Carmack Act Apportionment Provision Was At Issue.
Here is one that involves two carriers being sued and then battling it out for apportionment of responsibility and costs. The Carmack Act, 49 U.S.C. § 14706(b), has a specific provision allowing for apportionment of costs between carriers, including reasonable expenses incurred in defending an action against the property owner (or insurer of property owner), with a carrier held initially liable being able to recover from the carrier in control of the damaged/lost shipment. Section 14706(b) was squarely at issue in the next case we look at, Pacific Indemnity Co. v. Atlas Van Lines, Inc., et al., Case Nos. 09-17824/10-16260 (9th Cir. Apr. 20, 2011) (for publication).

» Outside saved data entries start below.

/-- A window write of `n` bytes from `a` up meets a range of storage. -/
def meetsRange (a n lo len : Nat) : Bool := a < lo + len && lo < a + n

/-- A core in a run met by a window write (R109): a context that the run will write back, or the stores it runs from. -/
def State.runMet (s : State) (a n : Nat) : State :=
  if a < 0x100000000 || 0x200000000 ≤ a then s
  else
    let c := winLcn a
    match (s.core c).run with
    | none => s
    | some r =>
      let hit := r.lanes.any (fun l => l.mask && meetsRange a n (ctxAddr c l.ctx) (if l.paired then 32 else 16))
      let r := if hit then { r with lost := true } else r
      if meetsRange a n (ucodeAddr c) 0x4000 then s.draw.setCore c { s.core c with run := some (r.disturbed (Config.freeNat s.draws)) }
      else if hit then s.setCore c { s.core c with run := some r } else s

/-- The bytes that a write from `a` up leaves: DIS of a context is cleared by the SMC and by installer writes only (R85), so in any
other write a set DIS stays. -/
def State.keepDis (s : State) (src : Src) (a : Nat) : List Byte → List Byte
  | [] => []
  | b :: bs =>
    let off := a % 0x400000
    let dis := 0x100000000 ≤ a && a < 0x200000000 && off < 0x20000 && off % 16 = 14 &&
      !s.isPartner (winLcn a) (off / 16) && bitAt (s.byte a).toNat 2 && src != .smc && !s.installer src
    (if dis then b ||| 4 else b) :: keepDis s src (a + 1) bs

/-- A window write meets the word that a Temper unit has read and not yet written back (R172). -/
def State.lostMark (s : State) (a n : Nat) : State :=
  if a < 0x200000000 || 0x220000000 ≤ a then s
  else
    let p := winPart a
    match (s.temper p).ahead with
    | some (off, bs, _) =>
      if meetsRange a n (vltWin p + off) 16 then s.setTemper p { s.temper p with ahead := some (off, bs, true) } else s
    | none => s

/-- A write to a storage window (R32 to R35, R78, R85, R109, R172). -/
def State.storageWrite (s : State) (src : Src) (a : Nat) (bs : List Byte) : State :=
  s.cmdAt src a (fun s =>
    if 0x100000000 ≤ a && a < 0x200000000 && 0x24000 ≤ a % 0x400000 && a % 0x400000 < 0x28000 then s
    else (((s.store a (s.keepDis src a bs)).windowGrant a bs.length).runMet a bs.length).lostMark a bs.length)

/-- One access of a write: a register access that is not an aligned word has no effect (R9); in the Vernier window it is
recorded all the same (R35). -/
def State.pieceWrite (s : State) (src : Src) (a : Nat) (bs : List Byte) : State :=
  if storageAt a then s.storageWrite src a bs
  else if !mapped a then s.accErr src true 0 a
  else if a % 4 = 0 && bs.length = 4 then s.wordWrite src a (leNat bs)
  else if inVernier a then s.accErr src true 2 a
  else s

/-- A write of bytes from `a` up. -/
def State.busWrite (s : State) (src : Src) (a : Nat) (bs : List Byte) : State :=
  (pieces bs.length a bs.length).foldl (fun s p => s.pieceWrite src p.1 ((bs.drop (p.1 - a)).take p.2)) s

/-- The access is recorded under R35 (R426, R438). -/
def State.recorded (s : State) (src : Src) (write : Bool) (p : Nat × Nat) : Bool :=
  let aligned := storageAt p.1 || !mapped p.1 || (p.1 % 4 == 0 && p.2 == 4)
  if write && inVernier p.1 then
    !(aligned && (p.1 == Reg.VRN_IRQCFG || p.1 == Reg.VRN_IRQSTAT || ((makerWord p.1 || p.1 == Reg.VRN_UPDCMD) && s.makerOk src)))
  else aligned && !reservedOff p.1 && (s.accKind src write p.1).isSome

/-- RTR_ID of a router (R274): position, outward attachment and Sprue link. -/
def rtrId (row col att : Nat) (link : Bool) : Nat := col * 2 ^ 16 + row * 2 ^ 8 + att * 2 ^ 6 + link.toNat * 2 ^ 5

/-- Outward attachment of a logical router (R245, R246). -/
def attOf (l : Nat) : Nat := if l % 32 = 0 then 1 else if 14 ≤ l && l ≤ 17 then 2 else if l = 18 then 3 else 0

/-- RTR_MAP entry of a core (R277). -/
def State.mapEntry (s : State) (n : Nat) : Nat :=
  if s.bit (Reg.RST_MAP (rowDom n)) 31 then 2 ^ 15 + s.corePcn n else 0

/-- Witness halfword of a held report; 0 where there is none (R300, R304). -/
def heldSource (q : Option Packet) : Nat := match q with | some p => p.witness | none => 0

/-- The MIN entry that pins a combining entry, the active bank first (R306): its IN. -/
def State.pinIn (s : State) (l e : Nat) : Nat :=
  let act := s.rf (Reg.RTR_BANK l) 0 0
  let find := fun g => (List.range 1024).find? (fun i => s.minEntry l g i && bits (s.entWord l g i 3) 25 20 == e)
  match find act, find (1 - act) with
  | some i, _ => bits (s.entWord l act i 3) 31 26
  | none, some i => bits (s.entWord l (1 - act) i 3) 31 26
  | none, none => 0

/-- Word `k` of combining entry `e` (R317). -/
def State.combWord (s : State) (l e k : Nat) : Nat :=
  let c := s.comb l e
  let pin := s.pinned l e
  let kind := if pin then 1 else c.kind
  let pk := fun (f : Packet → Nat) => match c.pkt with | some p => f p | none => 0
  match k with
  | 0 => (if pin then 3 else c.st) * 2 ^ 30 + kind * 2 ^ 28 + (if kind = 0 then pk Packet.gen else 0) * 2 ^ 27 +
      (if pin then s.pinIn l e * 2 ^ 21 else 0) + (if kind = 1 then 0 else pk Packet.step)
  | 1 => if kind = 1 then c.lastKey else pk Packet.key
  | 2 => c.sum
  | 3 => 0
  | k =>
    if kind = 3 then (if k < 8 then c.wits.getD (2 * (k - 4)) 0 + c.wits.getD (2 * (k - 4) + 1) 0 * 2 ^ 16 else 0)
    else if kind ≠ 1 then 0
    else if k < 10 then (match c.held.getD (k - 4) none with | some p => p.payload | none => 0xFFFFFFFF)
    else heldSource (c.held.getD (k - 10) none)

/-- A word of a router's window: identity, map, pool and combining entries as they stand, else what is held. -/
def State.routerWord (s : State) (a : Nat) : Nat :=
  let l := (a - 0x10000000) / 0x10000
  let off := a % 0x10000
  if off = 0 then rtrId (l / 32) (s.coreCol l) (attOf l) (lcnLink l).isSome
  else if off = 0x1004 then putBits (s.rd a).toNat 6 0 ((List.range 64).filter (s.pinned l)).length
  else if 0x2000 ≤ off && off < 0x3000 then s.combWord l ((off - 0x2000) / 64) (off % 64 / 4)
  else if tableWord a then s.num a 4
  else if 0x8000 ≤ off && off < 0x8800 then s.mapEntry ((off - 0x8000) / 2) + s.mapEntry ((off - 0x8000) / 2 + 1) * 2 ^ 16
  else (s.rd a).toNat

/-- A word of the Vernier window (R476, R506): while the partition is OFF only VRN_STAT reads. -/
def State.vernierWord (s : State) (a : Nat) : Nat :=
  let off := a % 0x1000000
  if a = Reg.VRN_STAT then (s.rd a).toNat
  else if s.vstate = 0 then 0
  else if off < 0x1000 then s.num a 4
  else if 0x10000 ≤ off && off < 0x20000 then s.num (auditAddr 0 + (off - 0x10000)) 4
  else if 0x101000 ≤ off && off < 0x102000 then s.num a 4
  else (s.rd a).toNat

/-- NCR_HZSTAT (R215): what holds the core as it stands. -/
def State.hzStat (s : State) (c : Nat) : Nat :=
  let b := s.blockOf c
  b.1 * 2 ^ 29 + b.2.1.toNat * 2 ^ 27 + b.2.2 * 2 ^ 24 + s.rf (Reg.NCR_HZSTAT c) 15 0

There, in a subrogation action, an insurer for a property owner having household goods destroyed by a fire during transit recovered over $1 million in damages from two common carriers. One of the carriers not in control of shipment cross-complained against the other carrier, winning and recovering costs of $74,402.35 under section 14706(b).
Losing carrier appealed the costs award, but was unsuccessful.
Section 14706(b) allowed winning carrier to recover costs against losing carrier, especially since that carrier was the one in control of the shipment leading to the recoverable loss. The Ninth Circuit rejected the argument that a “prevailing party” analysis applied, because the statute did not contain this language--bolstered by the fact that Congress knew when to engraft a “prevailing party” analysis by using those words in a nearby Carmack Act fee-shifting provision (49 U.S.C. § 14708(d)). Simply put, winning carrier was entitled to its costs under the specific apportionment statute.